-- Supplied information follows --

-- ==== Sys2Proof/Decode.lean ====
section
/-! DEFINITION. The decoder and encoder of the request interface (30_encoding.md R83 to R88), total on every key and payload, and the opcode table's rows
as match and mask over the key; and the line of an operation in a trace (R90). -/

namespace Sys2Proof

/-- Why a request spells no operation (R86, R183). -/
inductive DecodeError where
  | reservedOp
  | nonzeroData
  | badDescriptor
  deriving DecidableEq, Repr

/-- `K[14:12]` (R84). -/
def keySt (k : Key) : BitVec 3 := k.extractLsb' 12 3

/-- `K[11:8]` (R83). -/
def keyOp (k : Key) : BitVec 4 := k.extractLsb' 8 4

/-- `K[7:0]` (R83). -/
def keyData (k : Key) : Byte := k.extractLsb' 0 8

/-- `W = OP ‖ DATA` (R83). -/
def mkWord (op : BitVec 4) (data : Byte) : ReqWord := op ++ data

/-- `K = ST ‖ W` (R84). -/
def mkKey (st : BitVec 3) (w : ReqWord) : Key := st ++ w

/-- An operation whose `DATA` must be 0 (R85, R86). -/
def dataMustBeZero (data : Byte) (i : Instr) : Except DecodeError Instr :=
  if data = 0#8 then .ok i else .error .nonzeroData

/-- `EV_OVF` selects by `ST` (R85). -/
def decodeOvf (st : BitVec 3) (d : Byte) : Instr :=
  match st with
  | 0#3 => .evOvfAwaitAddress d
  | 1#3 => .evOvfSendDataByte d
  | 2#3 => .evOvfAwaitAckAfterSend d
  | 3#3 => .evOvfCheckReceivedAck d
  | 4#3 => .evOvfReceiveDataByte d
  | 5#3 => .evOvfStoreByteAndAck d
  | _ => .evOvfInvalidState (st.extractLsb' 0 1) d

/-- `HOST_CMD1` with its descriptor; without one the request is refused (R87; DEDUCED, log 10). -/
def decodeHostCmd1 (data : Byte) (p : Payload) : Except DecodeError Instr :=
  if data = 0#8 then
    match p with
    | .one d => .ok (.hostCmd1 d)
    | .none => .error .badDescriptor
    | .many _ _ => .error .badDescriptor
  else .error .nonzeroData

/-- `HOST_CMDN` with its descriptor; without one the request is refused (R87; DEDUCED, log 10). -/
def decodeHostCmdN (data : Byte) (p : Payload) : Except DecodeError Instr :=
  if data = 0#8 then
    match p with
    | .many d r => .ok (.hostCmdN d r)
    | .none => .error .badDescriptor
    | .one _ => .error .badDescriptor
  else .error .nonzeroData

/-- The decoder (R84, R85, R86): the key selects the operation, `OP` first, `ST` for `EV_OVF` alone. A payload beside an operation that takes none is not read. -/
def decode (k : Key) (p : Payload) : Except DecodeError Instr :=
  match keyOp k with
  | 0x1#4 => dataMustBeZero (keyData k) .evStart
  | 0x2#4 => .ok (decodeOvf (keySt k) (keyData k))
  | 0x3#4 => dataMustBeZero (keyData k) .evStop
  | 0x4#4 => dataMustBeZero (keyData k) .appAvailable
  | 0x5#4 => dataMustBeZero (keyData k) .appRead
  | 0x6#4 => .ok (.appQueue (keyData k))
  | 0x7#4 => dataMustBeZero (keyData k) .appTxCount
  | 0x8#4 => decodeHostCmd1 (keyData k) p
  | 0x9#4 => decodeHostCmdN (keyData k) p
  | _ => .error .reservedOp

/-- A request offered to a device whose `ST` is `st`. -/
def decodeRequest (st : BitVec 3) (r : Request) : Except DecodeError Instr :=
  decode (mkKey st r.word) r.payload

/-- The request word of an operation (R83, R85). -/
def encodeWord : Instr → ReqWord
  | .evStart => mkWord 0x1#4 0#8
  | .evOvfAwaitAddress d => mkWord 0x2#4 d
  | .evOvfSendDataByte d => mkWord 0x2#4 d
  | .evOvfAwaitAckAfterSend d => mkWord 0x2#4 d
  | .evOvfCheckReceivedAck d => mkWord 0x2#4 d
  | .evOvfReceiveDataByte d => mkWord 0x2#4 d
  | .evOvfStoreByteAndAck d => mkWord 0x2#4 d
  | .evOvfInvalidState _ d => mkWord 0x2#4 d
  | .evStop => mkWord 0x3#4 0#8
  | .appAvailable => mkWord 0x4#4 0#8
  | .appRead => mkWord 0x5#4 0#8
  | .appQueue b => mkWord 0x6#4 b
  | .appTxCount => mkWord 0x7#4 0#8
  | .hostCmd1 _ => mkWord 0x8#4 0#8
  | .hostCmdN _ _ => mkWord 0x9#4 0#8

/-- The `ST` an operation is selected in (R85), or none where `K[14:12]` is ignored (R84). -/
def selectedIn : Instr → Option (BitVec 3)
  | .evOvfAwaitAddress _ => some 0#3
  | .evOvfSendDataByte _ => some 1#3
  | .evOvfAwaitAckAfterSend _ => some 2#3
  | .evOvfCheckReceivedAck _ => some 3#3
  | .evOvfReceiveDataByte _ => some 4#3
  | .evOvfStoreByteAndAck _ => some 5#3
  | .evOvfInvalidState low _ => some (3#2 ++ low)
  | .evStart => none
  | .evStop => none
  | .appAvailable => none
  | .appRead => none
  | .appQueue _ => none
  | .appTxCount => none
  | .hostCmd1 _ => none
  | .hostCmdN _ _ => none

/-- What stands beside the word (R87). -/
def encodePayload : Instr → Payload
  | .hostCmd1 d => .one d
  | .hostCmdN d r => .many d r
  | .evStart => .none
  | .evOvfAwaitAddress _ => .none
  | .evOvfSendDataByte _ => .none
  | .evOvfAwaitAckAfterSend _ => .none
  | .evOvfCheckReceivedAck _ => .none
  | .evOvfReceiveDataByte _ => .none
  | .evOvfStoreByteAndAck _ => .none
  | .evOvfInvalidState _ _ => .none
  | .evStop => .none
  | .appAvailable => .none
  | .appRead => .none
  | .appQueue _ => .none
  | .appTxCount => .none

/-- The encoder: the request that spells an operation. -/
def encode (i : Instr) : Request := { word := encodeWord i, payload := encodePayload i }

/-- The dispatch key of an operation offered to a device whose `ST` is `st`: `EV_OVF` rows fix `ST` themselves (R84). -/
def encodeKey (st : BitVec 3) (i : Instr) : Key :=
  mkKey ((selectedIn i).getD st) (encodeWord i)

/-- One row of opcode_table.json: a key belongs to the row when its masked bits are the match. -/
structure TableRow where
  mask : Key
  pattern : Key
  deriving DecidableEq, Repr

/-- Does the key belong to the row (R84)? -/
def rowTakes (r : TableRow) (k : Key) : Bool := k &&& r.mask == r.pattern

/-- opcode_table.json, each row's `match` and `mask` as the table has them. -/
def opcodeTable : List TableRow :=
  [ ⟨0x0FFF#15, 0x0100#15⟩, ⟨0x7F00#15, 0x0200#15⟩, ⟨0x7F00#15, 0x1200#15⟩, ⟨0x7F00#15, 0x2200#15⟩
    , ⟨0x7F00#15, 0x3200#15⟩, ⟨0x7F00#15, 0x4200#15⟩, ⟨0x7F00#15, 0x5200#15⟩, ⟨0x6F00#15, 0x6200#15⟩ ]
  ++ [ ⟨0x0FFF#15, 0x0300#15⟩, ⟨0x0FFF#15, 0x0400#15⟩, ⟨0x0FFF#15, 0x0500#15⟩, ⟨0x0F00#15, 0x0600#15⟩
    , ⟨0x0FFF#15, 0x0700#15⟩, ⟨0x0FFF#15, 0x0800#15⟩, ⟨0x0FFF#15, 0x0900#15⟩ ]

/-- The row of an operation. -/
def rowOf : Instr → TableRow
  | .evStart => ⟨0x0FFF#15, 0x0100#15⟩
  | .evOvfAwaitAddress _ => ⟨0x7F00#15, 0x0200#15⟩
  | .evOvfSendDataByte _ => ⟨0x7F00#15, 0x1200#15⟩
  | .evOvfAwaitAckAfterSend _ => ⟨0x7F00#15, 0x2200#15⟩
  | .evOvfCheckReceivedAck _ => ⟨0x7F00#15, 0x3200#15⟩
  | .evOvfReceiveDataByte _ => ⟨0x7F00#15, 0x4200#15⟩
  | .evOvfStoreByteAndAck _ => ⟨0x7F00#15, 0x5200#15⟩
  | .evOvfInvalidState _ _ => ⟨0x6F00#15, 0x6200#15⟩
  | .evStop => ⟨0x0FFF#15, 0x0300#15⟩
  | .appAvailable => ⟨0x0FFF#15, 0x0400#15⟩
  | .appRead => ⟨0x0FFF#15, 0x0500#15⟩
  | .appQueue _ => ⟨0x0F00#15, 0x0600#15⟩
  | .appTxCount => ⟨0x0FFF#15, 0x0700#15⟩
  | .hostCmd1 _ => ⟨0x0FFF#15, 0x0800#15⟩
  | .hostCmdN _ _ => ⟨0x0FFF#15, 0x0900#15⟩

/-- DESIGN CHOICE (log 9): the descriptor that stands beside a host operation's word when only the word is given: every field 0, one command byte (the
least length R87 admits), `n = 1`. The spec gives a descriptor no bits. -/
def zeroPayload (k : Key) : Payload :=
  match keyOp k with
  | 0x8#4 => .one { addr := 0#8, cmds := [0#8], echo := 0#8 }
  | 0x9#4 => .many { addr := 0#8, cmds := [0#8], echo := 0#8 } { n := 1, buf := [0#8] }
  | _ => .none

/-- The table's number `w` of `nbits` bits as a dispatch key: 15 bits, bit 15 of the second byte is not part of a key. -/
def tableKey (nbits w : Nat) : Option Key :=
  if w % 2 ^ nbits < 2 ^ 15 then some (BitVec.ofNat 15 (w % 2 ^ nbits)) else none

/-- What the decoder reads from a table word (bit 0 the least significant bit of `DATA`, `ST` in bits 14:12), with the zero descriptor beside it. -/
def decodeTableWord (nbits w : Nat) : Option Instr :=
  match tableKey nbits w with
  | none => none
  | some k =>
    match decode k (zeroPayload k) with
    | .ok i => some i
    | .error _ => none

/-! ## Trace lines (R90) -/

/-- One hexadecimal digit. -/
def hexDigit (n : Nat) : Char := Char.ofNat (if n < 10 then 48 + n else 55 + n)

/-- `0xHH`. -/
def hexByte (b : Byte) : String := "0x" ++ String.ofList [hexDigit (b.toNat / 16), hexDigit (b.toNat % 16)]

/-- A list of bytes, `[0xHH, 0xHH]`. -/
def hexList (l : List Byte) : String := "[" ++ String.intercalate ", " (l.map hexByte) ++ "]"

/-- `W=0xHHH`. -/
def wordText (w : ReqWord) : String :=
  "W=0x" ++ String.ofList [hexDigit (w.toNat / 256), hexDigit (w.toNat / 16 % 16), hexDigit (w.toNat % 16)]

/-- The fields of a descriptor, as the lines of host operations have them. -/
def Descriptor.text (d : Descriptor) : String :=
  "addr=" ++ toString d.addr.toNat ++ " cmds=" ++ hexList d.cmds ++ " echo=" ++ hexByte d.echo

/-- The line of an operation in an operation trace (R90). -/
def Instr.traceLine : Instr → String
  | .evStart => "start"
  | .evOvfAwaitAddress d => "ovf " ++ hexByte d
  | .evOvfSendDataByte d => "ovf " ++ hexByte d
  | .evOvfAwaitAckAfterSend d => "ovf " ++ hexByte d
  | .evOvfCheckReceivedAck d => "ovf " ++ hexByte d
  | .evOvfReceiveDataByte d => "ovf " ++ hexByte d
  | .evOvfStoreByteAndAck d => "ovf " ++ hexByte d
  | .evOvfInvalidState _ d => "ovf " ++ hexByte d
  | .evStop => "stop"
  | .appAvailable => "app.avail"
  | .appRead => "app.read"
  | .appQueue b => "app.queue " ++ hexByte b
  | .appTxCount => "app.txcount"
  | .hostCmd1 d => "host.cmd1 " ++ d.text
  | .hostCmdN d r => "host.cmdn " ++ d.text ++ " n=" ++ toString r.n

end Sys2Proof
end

-- Supplied information concluded --

Exercise objective
Check each line above for the string "toString" and return those that contain it.

Completed task
  "addr=" ++ toString d.addr.toNat ++ " cmds=" ++ hexList d.cmds ++ " echo=" ++ hexByte d.echo
  | .hostCmdN d r => "host.cmdn " ++ d.text ++ " n=" ++ toString r.n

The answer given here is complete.